但赌博欠下的巨债,如同附骨之疽,逼得他鬼迷心窍,私吞了五十两缴获的军银。此事如同一块巨石压在心口——他不知道方彻是否知晓,更不知这是否就是自己近来被冷落的缘由。
但此刻身在战场,一荣俱荣。杀敌报国之心与担忧战友之情交织,同样让他无比焦灼。
“方练总,第二局已伤亡过半,第一局为何还不过河接应,再拖下去,防线必溃。”张维忠再也按捺不住,拉着方彻的马头大声呵斥。
方彻的掌心与后背也已尽是冷汗,他死死盯着战场,判断著那条战线承压的极限。直到看见第二局的阵型剧烈摇晃、变形,但仍死死钉在原地,未曾溃散的刹那——
他猛地一挥手,嘶声下令:“第一局,全力渡河,杀败流寇!”
“得令!”
命令一下,众人心中为第二局悬著的石头稍落。钱定边亲自抢过鼓槌,奋力擂动进军鼓,孙六指更是红着眼睛,声嘶力竭地大吼著,指挥第一局士兵快速冲向河滩。

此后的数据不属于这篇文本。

-- ==== Sys2Proof/Laws/Keeps.lean ====
section
/-! SUPPORT. What every shared operation keeps: the queue as it is, and the canonical form of the memories. -/
namespace Sys2Proof.Machine

theorem State.Keeps.refl (s : State) : s.Keeps s := ⟨rfl, id⟩
theorem State.Keeps.trans {r s t : State} (h : r.Keeps s) (k : s.Keeps t) : r.Keeps t := ⟨k.1.trans h.1, fun w => k.2 (h.2 w)⟩

/-- A fold keeps what each of its turns keeps. -/
theorem State.foldl_keeps {α : Type} {r s : State} {f : State → α → State} {xs : List α} (h : r.Keeps s)
    (hf : ∀ u x, r.Keeps u → r.Keeps (f u x)) : r.Keeps (xs.foldl f s) := by
  induction xs generalizing s with
  | nil => exact h
  | cons x xs ih => exact ih (hf s x h)

/-- The same where the fold carries something beside the state. -/
theorem State.foldl_keeps_fst {α β : Type} {r s : State} {y : β} {f : State × β → α → State × β} {xs : List α} (h : r.Keeps s)
    (hf : ∀ u z x, r.Keeps u → r.Keeps (f (u, z) x).1) : r.Keeps (xs.foldl f (s, y)).1 := by
  induction xs generalizing s y with
  | nil => exact h
  | cons x xs ih => exact ih (hf s y x h)

theorem State.ite_keeps {r a b : State} {c : Prop} [Decidable c] (ha : r.Keeps a) (hb : r.Keeps b) : r.Keeps (if c then a else b) := by
  split
  · exact ha
  · exact hb

/-- What an operation that also answers something keeps. -/
theorem State.keeps_fst {α : Type} {r s : State} {p : State × α} {x : α} (h : r.Keeps p.1) (e : p = (s, x)) : r.Keeps s := by
  rw [e] at h
  exact h

theorem State.on_keeps {r s : State} {f : Block → Block} (h : r.Keeps s) : r.Keeps (s.on f) := h
theorem State.writeHost_keeps {r s : State} (a : Nat) (bs : List Byte) (h : r.Keeps s) : r.Keeps (s.writeHost a bs) :=
  ⟨h.1, fun w => State.writeHost_wf s a bs (h.2 w)⟩
theorem State.writeParcel_keeps {r s : State} (a : Nat) (bs : List Byte) (h : r.Keeps s) : r.Keeps (s.writeParcel a bs) :=
  ⟨h.1, fun w => State.writeParcel_wf s a bs (h.2 w)⟩
theorem State.clearParcel_keeps {r s : State} (a n : Nat) (h : r.Keeps s) : r.Keeps (s.clearParcel a n) :=
  ⟨h.1, fun w => State.clearParcel_wf s a n (h.2 w)⟩
theorem State.clearHost_keeps {r s : State} (a n : Nat) (h : r.Keeps s) : r.Keeps (s.clearHost a n) :=
  ⟨h.1, fun w => State.clearHost_wf s a n (h.2 w)⟩
theorem State.writeStore_keeps {r s : State} (c a : Nat) (bs : List Byte) (h : r.Keeps s) : r.Keeps (s.writeStore c a bs) :=
  ⟨h.1, fun w => State.writeStore_wf s c a bs (h.2 w)⟩
theorem State.loseStore_keeps {r s : State} (c : Nat) (h : r.Keeps s) : r.Keeps (s.loseStore c) :=
  ⟨h.1, fun w => State.loseStore_wf s c (h.2 w)⟩
theorem atTime_keeps {r s : State} (t : Nat) (f : Block → Block) (h : r.Keeps s) : r.Keeps (atTime t f s) := h









theorem State.writeEntry_keeps {r₀ : State} {s : State} (n : Nat) (c : Completion) (hk : State.Keeps r₀ s) :
    State.Keeps r₀ (State.writeEntry s n c) := by
  unfold State.writeEntry
  try dsimp only
  with_reducible repeat' (first | assumption | (intro _) | apply State.on_keeps | apply State.ite_keeps | apply State.writeHost_keeps | apply State.event_keeps | apply State.foldl_keeps | (refine State.keeps_fst ?_ (by assumption)) | split)

theorem State.postCompletion_keeps {r₀ : State} {s : State} (n : Nat) (c : Completion) (hk : State.Keeps r₀ s) :
    State.Keeps r₀ (State.postCompletion s n c) := by
  unfold State.postCompletion
  try dsimp only
  with_reducible repeat' (first | assumption | (intro _) | apply State.on_keeps | apply State.ite_keeps | apply State.writeEntry_keeps | apply State.foldl_keeps | (refine State.keeps_fst ?_ (by assumption)) | split)

theorem State.drainPosts_keeps {r s : State} (n : Nat) (k : Nat) (h : r.Keeps s) : r.Keeps (State.drainPosts s n k) := by
  induction k generalizing s with
  | zero => exact h
  | succ k ih =>
    unfold State.drainPosts
    try dsimp only
    with_reducible repeat' (first | assumption | apply ih | apply State.writeEntry_keeps | apply State.on_keeps | split)

theorem State.complete_keeps {r₀ : State} {s : State} (n : Nat) (c : Completion) (hk : State.Keeps r₀ s) :
    State.Keeps r₀ (State.complete s n c) := by
  unfold State.complete
  try dsimp only
  with_reducible repeat' (first | assumption | (intro _) | apply State.on_keeps | apply State.ite_keeps | apply State.postCompletion_keeps | apply State.foldl_keeps | (refine State.keeps_fst ?_ (by assumption)) | split)

theorem State.finish_keeps {r₀ : State} {s : State} (h : Hdr) (opcode status : Nat) (result : BitVec 128) (detail : Nat) (superseded : Bool) (hk : State.Keeps r₀ s) :
    State.Keeps r₀ (State.finish s h opcode status result detail superseded) := by
  unfold State.finish
  try dsimp only
  with_reducible repeat' (first | assumption | (intro _) | apply State.on_keeps | apply State.ite_keeps | apply State.complete_keeps | apply State.foldl_keeps | (refine State.keeps_fst ?_ (by assumption)) | split)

趁著渡河伊始的混乱,方彻一把将钱定边拽至身前,以仅容两人听见的极低声音吩咐道:“破寨之后,缴获的登记造册,需给县尊和两位监军一个过得去的数目。你明白吗?”
钱定边目光一闪,心领神会,低声道:“大人的意思是?”
方彻声音更沉:“你亲自带绝对可靠的弟兄,将‘多余’的钱粮、军械,连夜秘密运回四面尖。动作要快,手脚要干净,账目要做平,绝不能留下任何把柄。这是我们太湖营立足壮大的根本!”
他目光幽深,仿佛在陈述一个不容置疑的天理:“在这世道,想做成事,有些规矩,就得走在规矩前头。微趣晓税网 免沸粤黩”
钱定边神色一凛,重重抱拳:“属下明白!定办得滴水不漏!”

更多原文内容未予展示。